Дядька придумал машину, заряжающую волнами пшеницу, и она то ли росла, то ли плодоносила дурью пару раз за сезон. Все у дядьки в хозяйстве хорошо, пшеницу выращивает, торгует, живёт припеваючи, да захотелось в город податься и себя показать. Городских снобов побаивался, и сумасшедшего дома тоже. Поэтому придумал способ убедить городских в эффекте пшеничных волн. Привез с собой два деревянных диска, размером с печенюшку каждый, заряженных разными энергиями.

— Вот, это заряжено кое-чем, возьмите в руки. Определите, что там? — говорит и протягивает деревянную печенюшку женщине-коллеге.
Та держит на ладошке деревяшечку, щеки краснеют, дыхание учащается, улыбается смущённо и говорит:
— Это любовь.
— Хм, да, все растёт от этого. А что в этой? — протягивает вторую деревяшку. Молоденькая студентка берет и ничего не ощущает — хрень какая-то, сюр:
— Не понимаю, — говорит.
Разговор продолжается, а через пару минут она чувствует усталость и выходит подышать в коридор.

Вот тут-то ее и размазывает — сползает по стеночке на пол, язык отнялся, ушли привычные звуки, зрение сузилось до картинки ровно перед глазами. Вокруг забегали, а она видит только ширинки на уровне лица: “Нехорошо, что одни ширинки мелькают, что подумают люди..”, а встать не может. Это, наверно, у всех женщин, когда плохо становится в общественном месте, они думают не о том, что за приступ случился, а о том, не задралась ли юбочка.
Слышится смех “ха, как её проняло”. Её тело чувствует смерть, корчится беспомощно на полу, будто отравленное, а рядом смеются люди, которые вроде бы не враги, но хохочут…и она верит им, а не себе: “И правда, чего это меня проняло”. Моцарт, отравленный другом, слышал ли ты смех?

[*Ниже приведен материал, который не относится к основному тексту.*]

-- ==== Sys2Proof/Machine/Array.lean ====
section
/-! DEFINITION. The array (R155 to R181, R183, R184, R190, R191): slot images and weight planes, tiles and their entries, zero-skipping, and
MWLD, MMUL, MACLR, MARD and MAWR. -/
namespace Sys2Proof.Machine

/- Slot images and weight planes -/

/-- Bytes of a slot image (R155). -/
def imageBytes : Nat := 8228

def imgByte (m : Store 8) (a : Nat) : Nat := (Store.get m a).toNat
def imgHalf (m : Store 8) (a : Nat) : Nat := imgByte m a + 256 * imgByte m (a + 1)
/-- The format word (R157). -/
def formatWord (m : Store 8) : Nat := imgHalf m 8224 + 65536 * imgHalf m 8226

/-- The weight formats of R156. -/
def wfmtOk (w : Nat) : Bool := [11, 12, 13, 14, 1, 2, 5].contains w

/-- Slices 4n to 4n + 3 agree in the bytes that the table uses (R156). -/
def groupsAgree (m : Store 8) (w : Nat) : Bool :=
  let used := if w = 1 then 64 else 128
  (w != 1 && w != 2) ||
    (List.range 64).all (fun j => (List.range used).all (fun b => imgByte m (128 * j + b) == imgByte m (128 * (j / 4 * 4) + b)))

/-- The bits of weight element w(k, j) of slice j (R156); for CB4 the codebook entry that the code selects (R175). -/
def weightBits (m : Store 8) (w j k : Nat) : Nat :=
  match w with
  | 11 | 12 | 2 => imgHalf m (128 * j + 2 * k)
  | 14 =>
    let b := imgByte m (128 * j + k / 2)
    let code := if k % 2 = 0 then b % 16 else b / 16
    imgHalf m (8192 + 2 * code)
  | _ => imgByte m (128 * j + k)

/-- The number format of the weights' values. -/
def weightFp (w : Nat) : FpFmt :=
  match w with
  | 11 => fp16
  | 13 => fpF8
  | _ => fpBf16

/-- Elements of a column (R156). -/
def depthOf (w : Nat) : Nat :=
  match w with
  | 13 => 128
  | 14 => 256
  | _ => 64

def weightZero (m : Store 8) (w j k : Nat) : Bool := ((weightFp w).read (weightBits m w j k)).isZero

/-- Group g of column j qualifies (R180). -/
def groupQualifies (m : Store 8) (w j g : Nat) : Bool :=
  decide (32 ≤ ((List.range 64).filter (fun x => weightZero m w j (64 * g + x))).length)

/-- The number of qualifying groups (R180). -/
def zeroGroups (m : Store 8) (w : Nat) : Nat :=
  if decide (11 ≤ w) && decide (w ≤ 14) then
    ((List.range 64).map (fun j => ((List.range (depthOf w / 64)).filter (groupQualifies m w j)).length)).foldl (· + ·) 0
  else 0

/-- The columns that uncorrectable symbols poison; an error in the codebook or the format word poisons all (R160). -/
def badColumns (bad : Store 1) : LaneMask :=
  if bad.any (fun x => decide (2048 ≤ x.1)) then BitVec.allOnes 64 else maskOf 64 (bad.map (fun x => x.1 / 32))

/-- The parts of a slot that have a code of their own: a slice, the codebook, the format word (R160). -/
def symbolPart (n : Nat) : Nat := if n < 2048 then n / 32 else if n < 2056 then 64 else 65
/-- Bad symbols in a part. -/
def Slot.badIn (x : Slot) (p : Nat) : Nat := (x.bad.filter (fun y => symbolPart y.1 == p)).length + (x.upset.filter (fun y => symbolPart y.1 == p)).length
/-- The uncorrectable symbols: those stored so, and two or more hit in one part (R160). -/
def Slot.lost (x : Slot) : Store 1 := (x.upset.filter (fun y => decide (2 ≤ x.badIn (symbolPart y.1)))).foldl (fun m y => Store.set m y.1 1) x.bad
/-- The symbols that reading the slot corrects: one alone in its part (R160). -/
def Slot.corrected (x : Slot) : Nat := (x.upset.filter (fun y => x.badIn (symbolPart y.1) == 1)).length

def State.lease? (s : State) (core launch : Nat) : Option Lease := s.leases.find? (fun l => l.core == core && l.launch == launch)
/-- A leased slot, empty when newly allotted (R158). -/
def State.slotOf (s : State) (core launch t : Nat) : Slot :=
  ((s.lease? core launch).bind (fun l => Tab.get? l.slots t)).getD {}
/-- A slot written whole: planes that crews on the core have loaded from it no longer stand for it (R161). -/
def State.setSlot (s : State) (core launch t : Nat) (x : Slot) : State :=
  { s with
    leases := s.leases.map (fun l => if l.core == core && l.launch == launch then { l with slots := Tab.set l.slots t x } else l)
    crews := s.crews.map (fun c => if c.2.launch == launch && c.2.core == core && c.2.resident then
        (c.1, { c.2 with planes := c.2.planes.map (fun p => (p.1, if p.2.slot = t then { p.2 with fresh := false } else p.2)) })
      else c) }
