-- ==== Sys2Proof/Machine/Admit.lean ====
section
/-! DEFINITION. The scheduler: admission (R74, R78 to R80, R90, R91, R104, R110, R158, R163, R200, R236, R329, R330, R356), retirement and commit (R84,
R87, R88, R303), saving and restoring crews (R161, R162, R335), parked gangs, register requests and the deadlock rule (R76, R124, R125), tokens (R185),
streams (R176) and refetches (R162). -/
namespace Sys2Proof.Machine

/- What a core has free (R74) -/

/-- Slots that gangs and their shadows occupy, reserved ones among them (R76). -/
def State.usedSlots (s : State) (core : Nat) : List Nat :=
  ((s.coreGangs core).map (fun g => g.slot :: g.shadowSlot.toList)).flatten

def State.freeSlots (s : State) (core : Nat) : List Nat :=
  let used := s.usedSlots core
  (List.range Config.slots).filter (fun x => !used.contains x)

/-- Scratch and effect bytes of the resident crews of a core. -/
def State.usedBytes (s : State) (core : Nat) : Nat :=
  ((s.coreCrews core).map (fun x => ((s.launch? x.2.launch).map (·.pkt.bytes)).getD 0)).foldl (· + ·) 0

def State.usedBlocks (s : State) (core : Nat) : Nat := ((s.coreGangs core).map s.blocksOf).foldl (· + ·) 0

/-- A crew of a launch with tiles holds the pane until it retires (R163). -/
def State.paneHeld (s : State) (core : Nat) : Bool :=
  (s.coreCrews core).any (fun x => (x.2.stat == .running || x.2.stat == .saving) &&
    decide (0 < ((s.launch? x.2.launch).map (·.pkt.acc)).getD 0))

def State.leasedSlots (s : State) (core : Nat) : Nat :=
  ((s.leases.filter (fun l => l.core == core)).map (·.size)).foldl (· + ·) 0

/-- Requests and restores go before new admissions (R124). -/
def State.restoreWaits (s : State) (core : Nat) : Bool :=
  !(s.growers core).isEmpty ||
    (s.coreGangs core).any (fun g => match g.stat with | .restoring => true | .parked (.deadlock _) => true | _ => false)

/-- The conditions of R74 for one crew whose gangs need `blocks`. -/
def State.fits (s : State) (launch : Nat) (p : Packet) (blocks core : Nat) : Bool :=
  let k := s.core core
  !k.closed && !(((s.launch? launch).map (·.closed)).getD []).contains core && s.readyBits.getLsbD (13 + core / 64) &&
    !s.restoreWaits core &&
    (match k.part with | some w => w == p.part | none => true) &&
    decide (p.slots ≤ (s.freeSlots core).length) &&
    decide (s.usedBlocks core + blocks ≤ 32 * p.reg) &&
    decide (s.usedBytes core + p.bytes ≤ 65536 * p.scr) &&
    (p.acc == 0 || !s.paneHeld core) &&
    ((s.lease? core launch).isSome || decide (s.leasedSlots core + p.tlease ≤ Config.transomSlots)) &&
    (!p.rns || chanMode k.en != 3)

/- Starting crews (R90) -/

/-- Fields 3 to 5 of the work identifier of a band, ascending (R78). -/
def bandFields (p : Packet) (band : Nat) : Nat :=
  let c (k : Nat) : Nat := p.counts.getD k 1
  let o (k : Nat) : Nat := (p.widths.take k).foldl (· + ·) 0
  band % c 3 * 2 ^ o 3 + band / c 3 % c 4 * 2 ^ o 4 + band / c 3 / c 4 % c 5 * 2 ^ o 5

/-- `$wid` of a lane (R78). -/
def widOf (p : Packet) (band inBand gang lane : Nat) : DWord :=
  let o (k : Nat) : Nat := (p.widths.take k).foldl (· + ·) 0
  BitVec.ofNat 64 (lane + gang * 2 ^ o 1 + inBand * 2 ^ o 2 + bandFields p band)

/-- The lanes of a FREE or PHASED gang at its start: work identifiers and keys (R79, R236). -/
def startLanes (p : Packet) (band inBand gang : Nat) (g : Gang) : Gang :=
  { g with
    base := maskOf 64 (List.range (p.counts.headD 1))
    wid := (List.range 64).foldl (fun m i => Store.set m i (widOf p band inBand gang i)) []
    key := (List.range 64).foldl (fun m i => Store.set m i p.key) [] }

/-- The lanes of a SPAN gang (R372); a re-run starts its children and statuses anew (R379). -/
def startEvents (l : List LaneEv) (g : Gang) : Gang :=
  (l.zip (List.range l.length)).foldl (fun g x =>
    let e := x.1.ev
    let i := x.2
    let g := { g with
      base := g.base ||| oneBit 64 i
      wid := Store.set g.wid i e.serial
      key := Store.set g.key i e.princ
      now := Store.set g.now i e.time
      evs := Tab.set g.evs i { x.1 with ch := 0, st := false } }
    (g.vSet 0 i (e.pay.toNat % 2 ^ 32)).vSet 1 i (e.pay.toNat / 2 ^ 32)) g

/-- A gang at its start (R90, R91, R110). -/
def startGang (p : Packet) (c : Crew) (launch crew gang slot age cyc : Nat) (shadowSlot : Option Nat) : Gang :=
  let g : Gang := {
    launch := launch, crew := crew, ix := gang, core := c.core, slot := slot, age := age, pc := c.entry, n := p.regs, base := 0
    s := (p.args.zip (List.range 8)).foldl (fun m x => Store.set m (x.2 + 1) x.1) [], since := cyc, notBefore := cyc, shadowSlot := shadowSlot }
  let g := if p.mode = 2 then startEvents c.events g else startLanes p c.band c.inBand gang g
  { g with shadow := shadowSlot.map (fun _ => { regs := g.regs }) }

/-- The lease of a launch on a core, allotted with its first crew there (R158). -/
def State.allotLease (s : State) (core launch size : Nat) : State :=
  if (s.lease? core launch).isSome then s else { s with leases := s.leases ++ [{ core := core, launch := launch, size := size }] }

/-- Takes the partition word on an empty core (R104). -/
def State.takePart (s : State) (core : Nat) (w : Word) : State :=
  s.modCore core (fun k => { k with part := some (k.part.getD w) })

/-- Places a crew on a core that fits it: every gang in its start state. -/
def State.startCrew (s : State) (key : Nat) (c : Crew) (p : Packet) (core : Nat) : State :=
  let free := s.freeSlots core
  let c := { c with core := core, stat := .running, live := p.crew, rc := c.rc, freed := false, afterLowest := false }
  let w := if p.shadow then 2 else 1
  let s := ((s.takePart core p.part).allotLease core c.launch p.tlease).putCrew key c
  let s := (List.range p.crew).foldl (fun s i =>
    s.putGang (startGang p c c.launch key i (free.getD (w * i) 0) (s.nextAge + i) (s.cyc core) (if p.shadow then free[w * i + 1]? else none))) s
  { s with nextAge := s.nextAge + p.crew }

/-- The first core of a cluster that fits a crew. -/
def State.findCore (s : State) (launch : Nat) (p : Packet) (blocks cluster : Nat) : Option Nat :=
  ((List.range 64).map (fun i => cluster * 64 + i)).find? (s.fits launch p blocks)

def firstSome {α β : Type} (f : α → Option β) : List α → Option β
  | [] => none
  | x :: r => match f x with | some y => some y | none => firstSome f r
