/-- The rows of scratch, and of the crew's effect buffer, that an instruction of a copy context reads. -/
def State.contextRows (s : State) (c : CopyCtx) (i : Instr) : List RowHolds :=
  match i with
  | .kld _ t _ g =>
    match (c.gen? g).map GenSt.here with
    | some (.scratch o) =>
      if o < 0 ∨ (s.scratchOf c.crew : Int) < o + (t.or .n64).bytes then [] else scratchRows c.crew [(o.toNat, (t.or .n64).bytes)]
    | some (.global _) => s.effectRows c.crew (fun _ => true)
    | _ => []
  | .gset h _ a =>
    let o := (c.src h.lit a).toNat
    if s.scratchOf c.crew < o + 48 then [] else scratchRows c.crew [(o, 48)]
  | .karv h a _ => s.latchRows c.crew (c.src h.lit a).toNat
  | _ => []

/-- The rows of the selected gang that a WRD reads: that of the register, and the one with the PC for a special register and for the resume PC (log 12). -/
def State.windowRows (s : State) (g : Gang) (i : Instr) : List RowHolds :=
  match i with
  | .wrd h _ a =>
    match winAddr (s.sc g h.lit a), s.selected g.core with
    | some y, some (t, x) =>
      let control (l : List Nat) : List RowHolds := l.map (.control t.slot false)
      if (s.winGet t x y).isNone then []
      else
        match y.cls with
        | 0 => control (t.controlRows (.s y.num))
        | 1 => [.lanes t.slot false y.num (y.lane / 16)]
        | 2 => control (t.controlRows (.m y.num))
        | 3 | 4 => control (t.controlRows (.b y.num))
        | 5 | 6 => control [14]
        | _ => []
    | _, _ => []
  | _ => []

/-- The rows that the next instruction of an agent reads (R107, log 94). -/
def State.agentRows (s : State) : Agent → List RowHolds
  | .gang core slot =>
    match s.gang? core slot with
    | some g => (match s.atGang g with | .instr i => g.sourceRows false (shape i) ++ s.storageRows g i ++ s.windowRows g i | _ => [])
    | none => []
  | .copy core ix =>
    match s.ctx? core ix with
    | some c => (match s.atCopy core c with | .instr i => s.contextRows c i | _ => [])
    | none => []
  | .shadow core slot =>
    match s.gang? core slot with
    | some g =>
      (match g.shadow.map (fun x => (x, x.queue)) with
       | some (x, it :: _) =>
         if it.took.isSome then []
         else (match s.atPc g it.pc with
           | .instr i => (g.withRegs x.regs).sourceRows true (shape i) ++ s.storageRows (g.asShadow x it) i
           | _ => [])
       | _ => [])
    | none => []

/-- The next instruction of an agent reads its rows, which matters on a core that has banks marked failed (R107). -/
def State.readSources (s : State) (core : Nat) (a : Agent) : State := if s.poolsWhole then s else s.readRows core (s.agentRows a)

/-- The picks of a cycle read their sources, and the copy processor's turn passes on. -/
def State.issueFrom (s : State) (core : Nat) (l : List Agent) : State :=
  let s := l.foldl (fun s a => s.readSources core a) s
  l.foldl (fun s a => match a with | .copy _ i => s.modCore core (fun k => { k with lastCtx := i }) | _ => s) s

/-- ISSUE_SELECT: one cycle of a core (R332, R111). -/
def execIssueSelect (core : BitVec 9) (s : State) : Host.Outcome State Fault Refusal :=
  alive s (fun s =>
    let t := s.tick core.toNat
    let l := t.selectCore core.toNat
    let u := t.issueFrom core.toNat l
    { u with picks := u.picks ++ l })

end Sys2Proof.Machine
end

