-- ==== Sys2Proof/Machine/Events.lean ====
section
/-! DEFINITION. Event instructions of a SPAN launch (R374 to R379). -/
namespace Sys2Proof.Machine

/-- ILLEGAL outside a SPAN launch and in the handler slot (R375). -/
def notSpan (s : State) (g : Gang) : Bool := s.modeOf g != 2

/-- A lane's event, its index, children and status (R379). -/
def Gang.laneEv (g : Gang) (lane : Nat) : Option LaneEv := Tab.get? g.evs lane

/-- EVS in one lane (R376): the child and the lane's new state, or nothing when the lane raises EV_PAST. -/
def evsLane (span : DWord) (prio : BitVec 8) (abs : Bool) (a : Nat) (h : BitVec 16) (pay : DWord) (now : DWord) (key : Word) (e : LaneEv) :
    Option Event :=
  let t := if abs then a else now.toNat + a
  if t < now.toNat ∨ 2 ^ 64 ≤ t then none
  else
    some { time := BitVec.ofNat 64 t, serial := BitVec.ofNat 64 (span.toNat * 2 ^ 32 + e.idx * 2 ^ 12 + e.ch), handler := h, prio := prio
           princ := key, pay := pay }

def evsBody (h : VH) (prio : BitVec 8) (abs : Bool) (d : BitVec 8) (a b c : VSrc) (s : State) (g : Gang) (act : LaneMask) : Res :=
  if 63 ≤ g.counter .ev then .wait s g (.counter .ev)
  else if (bitsOn (g.live act)).any (fun i => match g.laneEv i with | some e => decide (4096 ≤ e.ch) | none => false) then .trap 36
  else
    match s.consume g (g.badLanes (g.live act) (srcRegs .n64 a ++ srcRegs .b32 b ++ srcRegs .n64 c)) with
    | (s, none) => .gone s
    | (s, some g) =>
      let span := s.spGet g .span
      let (s, g) := s.countOp g .ev (Shape.vRange d.toNat 2)
      let op := s.nextId - 1
      let kid (i : Nat) : Option (Nat × Event) := (g.laneEv i).bind (fun e =>
        (evsLane span prio abs (s.pair g h.lit a i) (BitVec.ofNat 16 (s.vsrc g h.lit .b32 b i)) (BitVec.ofNat 64 (s.pair g h.lit c i))
          (Store.get g.now i) (g.keyOf i) e).map (fun k => (i, k)))
      let kids := (bitsOn (g.live act)).filterMap kid
      let codes := ((bitsOn (g.live act)).filter (fun i => !kids.any (fun k => k.1 == i))).map (fun i => (i, 9))
      let eff := kids.map (fun k => { size := 48, pc := g.pc, wid := g.widOf k.1, keys := g.laneKey k.1, evIx := g.evIx k.1, kind := .evs k.2 : Eff })
      let g' := kids.foldl (fun g k =>
        let g := (g.vSet d.toNat k.1 (k.2.serial.toNat % 2 ^ 32)).vSet (d.toNat + 1) k.1 (k.2.serial.toNat / 2 ^ 32)
        match g.laneEv k.1 with
        | some e => { g with evs := Tab.set g.evs k.1 { e with ch := e.ch + 1 } }
        | none => g) g
      let (s, ok) := s.addEffects g.crew eff
      if !ok then .gone s
      else
        match codesOf codes with
        | [] => .ok s g'
        | l => .lanes s (g'.dropOp op) l

def execEvs (h : VH) (prio : BitVec 8) (abs : Bool) (d : BitVec 8) (a b c : VSrc) (s : State) : Host.Outcome State Fault Refusal :=
  runGang (.evs h prio abs d a b c) s notSpan (evsBody h prio abs d a b c)

/-- EVC (R377). -/
def evcBody (h : VH) (a b : VSrc) (s : State) (g : Gang) (act : LaneMask) : Res :=
  if 63 ≤ g.counter .ev then .wait s g (.counter .ev)
  else
    match s.consume g (g.badLanes (g.live act) (srcRegs .n64 a ++ srcRegs .n64 b)) with
    | (s, none) => .gone s
    | (s, some g) =>
      let (s, g) := s.countOp g .ev []
      let eff := (bitsOn (g.live act)).map (fun i =>
        { size := 32, pc := g.pc, wid := g.widOf i, keys := g.laneKey i, evIx := g.evIx i
          kind := .evc (BitVec.ofNat 64 (s.pair g h.lit a i)) (BitVec.ofNat 64 (s.pair g h.lit b i)) : Eff })
      let (s, ok) := s.addEffects g.crew eff
      if ok then .ok s g else .gone s

def execEvc (h : VH) (a b : VSrc) (s : State) : Host.Outcome State Fault Refusal :=
  runGang (.evc h a b) s notSpan (evcBody h a b)

/-- A field of a lane's event (R378). -/
def LaneEv.field (e : LaneEv) : EvField → Nat
  | .time => e.ev.time.toNat
  | .serial => e.ev.serial.toNat
  | .handler => e.ev.handler.toNat
  | .prio => e.ev.prio.toNat
  | .princ => e.ev.princ.toNat
  | .pay => e.ev.pay.toNat
  | .index => e.idx
  | .children => e.ch
  | .aborts => e.aborts

def evrType (f : EvField) : Fmt := if f.wide then .n64 else .n32

def execEvr (h : VH) (f : EvField) (d : BitVec 8) (s : State) : Host.Outcome State Fault Refusal :=
  runGang (.evr h f d) s notSpan (fun s g act =>
    let g := (bitsOn (g.live act)).foldl (fun g i =>
      match g.laneEv i with
      | some e => g.vPut (evrType f) d.toNat i (e.field f)
      | none => g) g
    let (s, g) := s.late g (Shape.vRange d.toNat (if f.wide then 2 else 1))
    .ok s g)

/-- EVX (R379). -/
def execEvx (h : VH) (a : VSrc) (s : State) : Host.Outcome State Fault Refusal :=
  runGang (.evx h a) s notSpan (fun s g act =>
    match s.consume g (g.badLanes (g.live act) (srcRegs .b32 a)) with
    | (s, none) => .gone s
    | (s, some g) =>
      .ok s ((bitsOn (g.live act)).foldl (fun g i =>
        match g.laneEv i with
        | some e => { g with evs := Tab.set g.evs i { e with st := s.vsrc g h.lit .b32 a i % 2 ^ 32 != 0 } }
        | none => g) g))

end Sys2Proof.Machine
end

Пока содрогался в объятиях пожирающей смерти.

Тело еще несколько раз выдавало флешбеки и реагировало ужасом, когда она встречала того пшеничного дядьку, и позже, когда решилась рассказать эту историю на терапии, но потом отошло. По капле она научилась верить себе, а не старшим — авторитетам или родительским фигурам. Защищаться, не вручая право на заботу другим людям. Спрашивать “зачем это”, даже размахивать этим вопросом “зачем”. Зачем, ты, дядька, пытался убедить других, используя молоденькую девушку в тёмную? Так не пойдёт. Когда девушка поверила в невиновность, почувствовала себя целой и невредимой, то обрела внутри надёжного друга, который за тебя. Я люблю себя, себя любит меня, а меня любит я. Мир бывает жестоко рушится, но он восстановится и станет ещё лучше, когда ты внутри чувствуешь себя ценным и цельным.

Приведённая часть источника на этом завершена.